◆ **Task description**: Return the run of lines below that opens with the line containing "if_pos rfl, occurred_eq]" and closes with the line containing "(haltSlot_haltReportAt hk p n s)", keeping each one exact.

◆ **Data to process**:
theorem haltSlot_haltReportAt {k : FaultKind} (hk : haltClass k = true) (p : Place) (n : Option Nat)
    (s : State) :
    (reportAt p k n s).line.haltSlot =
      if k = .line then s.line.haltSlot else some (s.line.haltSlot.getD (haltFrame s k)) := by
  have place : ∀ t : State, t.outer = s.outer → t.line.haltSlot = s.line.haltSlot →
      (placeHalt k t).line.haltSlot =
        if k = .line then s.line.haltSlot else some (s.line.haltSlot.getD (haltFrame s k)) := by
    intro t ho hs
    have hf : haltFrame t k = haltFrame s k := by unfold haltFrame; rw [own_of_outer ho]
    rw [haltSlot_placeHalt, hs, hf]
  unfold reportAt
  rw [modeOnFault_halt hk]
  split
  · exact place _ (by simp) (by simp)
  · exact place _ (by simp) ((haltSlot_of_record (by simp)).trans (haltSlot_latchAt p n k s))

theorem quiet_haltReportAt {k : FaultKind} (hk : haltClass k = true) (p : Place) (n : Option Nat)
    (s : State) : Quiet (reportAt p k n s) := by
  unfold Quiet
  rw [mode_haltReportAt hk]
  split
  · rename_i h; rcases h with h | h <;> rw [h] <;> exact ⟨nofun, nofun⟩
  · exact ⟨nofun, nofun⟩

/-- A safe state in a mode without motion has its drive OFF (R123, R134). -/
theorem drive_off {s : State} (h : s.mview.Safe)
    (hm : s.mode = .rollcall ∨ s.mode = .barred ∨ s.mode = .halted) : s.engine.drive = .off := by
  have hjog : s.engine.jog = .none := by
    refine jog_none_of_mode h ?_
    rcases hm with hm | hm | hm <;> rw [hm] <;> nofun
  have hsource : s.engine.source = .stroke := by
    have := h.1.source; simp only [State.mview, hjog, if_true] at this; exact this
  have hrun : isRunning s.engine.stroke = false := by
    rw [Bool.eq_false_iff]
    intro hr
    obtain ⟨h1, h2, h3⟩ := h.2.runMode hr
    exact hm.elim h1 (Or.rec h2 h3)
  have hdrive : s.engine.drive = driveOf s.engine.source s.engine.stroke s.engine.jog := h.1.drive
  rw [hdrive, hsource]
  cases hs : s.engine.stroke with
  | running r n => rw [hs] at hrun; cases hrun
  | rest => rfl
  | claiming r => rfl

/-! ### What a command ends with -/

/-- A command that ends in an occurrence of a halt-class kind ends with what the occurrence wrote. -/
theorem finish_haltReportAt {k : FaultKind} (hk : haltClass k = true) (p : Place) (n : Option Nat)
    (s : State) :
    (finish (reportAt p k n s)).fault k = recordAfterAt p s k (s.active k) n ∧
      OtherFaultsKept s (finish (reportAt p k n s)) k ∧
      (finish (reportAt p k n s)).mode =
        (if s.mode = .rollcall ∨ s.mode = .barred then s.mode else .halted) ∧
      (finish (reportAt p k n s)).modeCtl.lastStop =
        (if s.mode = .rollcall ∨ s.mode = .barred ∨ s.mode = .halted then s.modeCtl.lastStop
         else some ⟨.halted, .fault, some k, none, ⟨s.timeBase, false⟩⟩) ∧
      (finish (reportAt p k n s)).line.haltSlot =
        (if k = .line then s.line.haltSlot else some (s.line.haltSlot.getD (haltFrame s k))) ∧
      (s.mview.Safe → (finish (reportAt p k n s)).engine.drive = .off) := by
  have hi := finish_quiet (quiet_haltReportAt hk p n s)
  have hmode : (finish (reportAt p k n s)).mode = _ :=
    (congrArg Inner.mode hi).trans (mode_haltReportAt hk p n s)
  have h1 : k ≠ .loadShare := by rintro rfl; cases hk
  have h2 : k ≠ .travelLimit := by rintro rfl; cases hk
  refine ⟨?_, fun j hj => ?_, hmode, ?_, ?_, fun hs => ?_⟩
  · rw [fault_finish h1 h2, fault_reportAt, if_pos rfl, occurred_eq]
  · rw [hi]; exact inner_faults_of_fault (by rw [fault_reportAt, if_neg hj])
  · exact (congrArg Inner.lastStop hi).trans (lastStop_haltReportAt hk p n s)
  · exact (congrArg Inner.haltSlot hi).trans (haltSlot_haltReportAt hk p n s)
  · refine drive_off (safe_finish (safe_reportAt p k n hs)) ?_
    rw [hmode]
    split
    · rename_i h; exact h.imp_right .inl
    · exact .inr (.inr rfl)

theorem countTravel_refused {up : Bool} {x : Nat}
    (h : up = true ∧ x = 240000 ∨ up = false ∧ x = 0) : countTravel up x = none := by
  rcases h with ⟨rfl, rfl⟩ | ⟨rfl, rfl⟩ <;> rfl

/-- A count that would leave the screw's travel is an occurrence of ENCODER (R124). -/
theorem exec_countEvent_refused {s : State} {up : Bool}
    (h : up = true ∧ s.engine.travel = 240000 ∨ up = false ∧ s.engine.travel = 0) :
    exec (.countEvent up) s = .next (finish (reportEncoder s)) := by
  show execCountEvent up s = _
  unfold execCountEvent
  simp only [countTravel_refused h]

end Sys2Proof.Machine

◆ **Solution**:
  · rw [fault_finish h1 h2, fault_reportAt, if_pos rfl, occurred_eq]
  · rw [hi]; exact inner_faults_of_fault (by rw [fault_reportAt, if_neg hj])
  · exact (congrArg Inner.lastStop hi).trans (lastStop_haltReportAt hk p n s)
  · exact (congrArg Inner.haltSlot hi).trans (haltSlot_haltReportAt hk p n s)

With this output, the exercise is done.